Generating boilerplate for a proc_macro almost works. If you wrap .rs.coffee file in a proc macro in an .rs copy of the file, rustc will point to the right line, but in a wrong file. It’ll show .rs instead of .rs.coffee.

It’s close, but for example I’m clicking file paths in the terminal to open the file/line in my editor, so rustc pointing to .rs instead of .rs.coffee would open a wrong file for me.

Ability to create custom SourceFile/Span objects would be needed for the proc macro to correct the paths.


#10

So based on feedback so far, #line is too ugly. proc_macro is promising (and can help avoid exposing temporary .rs files). Custom attributes look neat. Spans seem to be the Rust way to do proper source maps.
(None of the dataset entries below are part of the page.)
-- ==== Sys2Proof/WellFormed.lean ====
section
/-! DEFINITION. Which terms of `Instr` are encodings of the spec, and which encoding space each lies in
(`30_encoding.md` R80). -/

namespace Sys2Proof

/-- The field restrictions of the table's rows: an illegal word is one R97 does not select; a SHORT or
closing byte is not zero (R84, R86); a chain has at least one zero byte (R86); the values 0 and
0xFFFFFF of the extended form are the rows EXT-ZERO and EXT-OVF (R88, R89); a header's version is at
most 2 (R82). -/
def Instr.wf : Instr → Bool
  | .openRead | .openWrite | .recDecode | .encPulse | .encDrain => true
  | .close | .scaleCfg | .scaleS2C | .scaleC2S | .reset => true
  | .illegal w => w.toNat == 0 || decide (10 < w.toNat)
  | .short b => b != 0
  | .v0esc => true
  | .v0chain n b => n != 0 && b != 0
  | .ext v => v != 0 && v != 0xFFFFFF
  | .extOvf | .extZero => true
  | .hdr h => decide (h.ver.toNat ≤ 2)

/-- The encoding spaces (R80). Inside the record stream a reader takes either one unit (what DEC reads
in one piece) or one whole record, and the version decides which forms exist (R83). -/
inductive Space where
  | command
  | header
  | unit (ver : BitVec 2)
  | record (ver : BitVec 2)
  deriving DecidableEq, Repr

/-- Which rows a space holds (R80, R83, R97). -/
def Instr.inSpace : Instr → Space → Bool
  | .openRead, .command | .openWrite, .command | .recDecode, .command => true
  | .encPulse, .command | .encDrain, .command | .close, .command => true
  | .scaleCfg, .command | .scaleS2C, .command | .scaleC2S, .command => true
  | .reset, .command | .illegal _, .command => true
  | .hdr _, .header => true
  | .short _, .unit _ | .short _, .record _ => true
  | .v0esc, .unit v => v == 0
  | .v0chain _ _, .record v => v == 0
  | .ext _, .unit v | .ext _, .record v => v != 0
  | .extOvf, .unit v | .extOvf, .record v => v != 0
  | .extZero, .unit v | .extZero, .record v => v != 0
  | _, _ => false

end Sys2Proof
end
To put it all together, it could be something like this:

 #[transpile(c)] // some way to select which transpiler you want
 // Transpilers may need config options. Options could be added as extra attributes.
 #[transpile(c, define="HAS_STDINT=1", include_path="../includes")] 
 #[path = "foo.c"] // the standard Rust attr can be used to select the path. 
 // If no path is set, the transpiler should have ability to infer it (modname + extension)
 mod foo;

Such attribute would invoke a special proc_macro that produces a TokenStream. However, the input to the proc macro would not be the usual TokenStream, but some higher-level object that would expose the module path, custom attributes and offer ability to get either the standard TokenStream (for Rust++–like languages) or raw source code (for everything else).


#11

I’m very interested in this. At my work we are currently working on an external DSL for describing binary data formats (in a similar vein to this paper), and we are going to be compiling this to Rust, and possibly other languages in the future too. This will be type checked using our own type system, and ideally we’d be able to catch all type errors before our Rust code gets to rustc. Still would be handy to have some kind of source-mapping available to us - I think @nrc had an RFC on this several years ago?

Another example would be LALRPOP - currently it doesn’t do any type checking on the Rust snippets, and type errors in those snippets can be a pain to associate with the offending line in the .lalrpop file.


#12

Ah, here’s the RFC on sourcemaps: Supporting code generators with source maps and multiple source directories

It was by @erickt, not @nrc! My bad!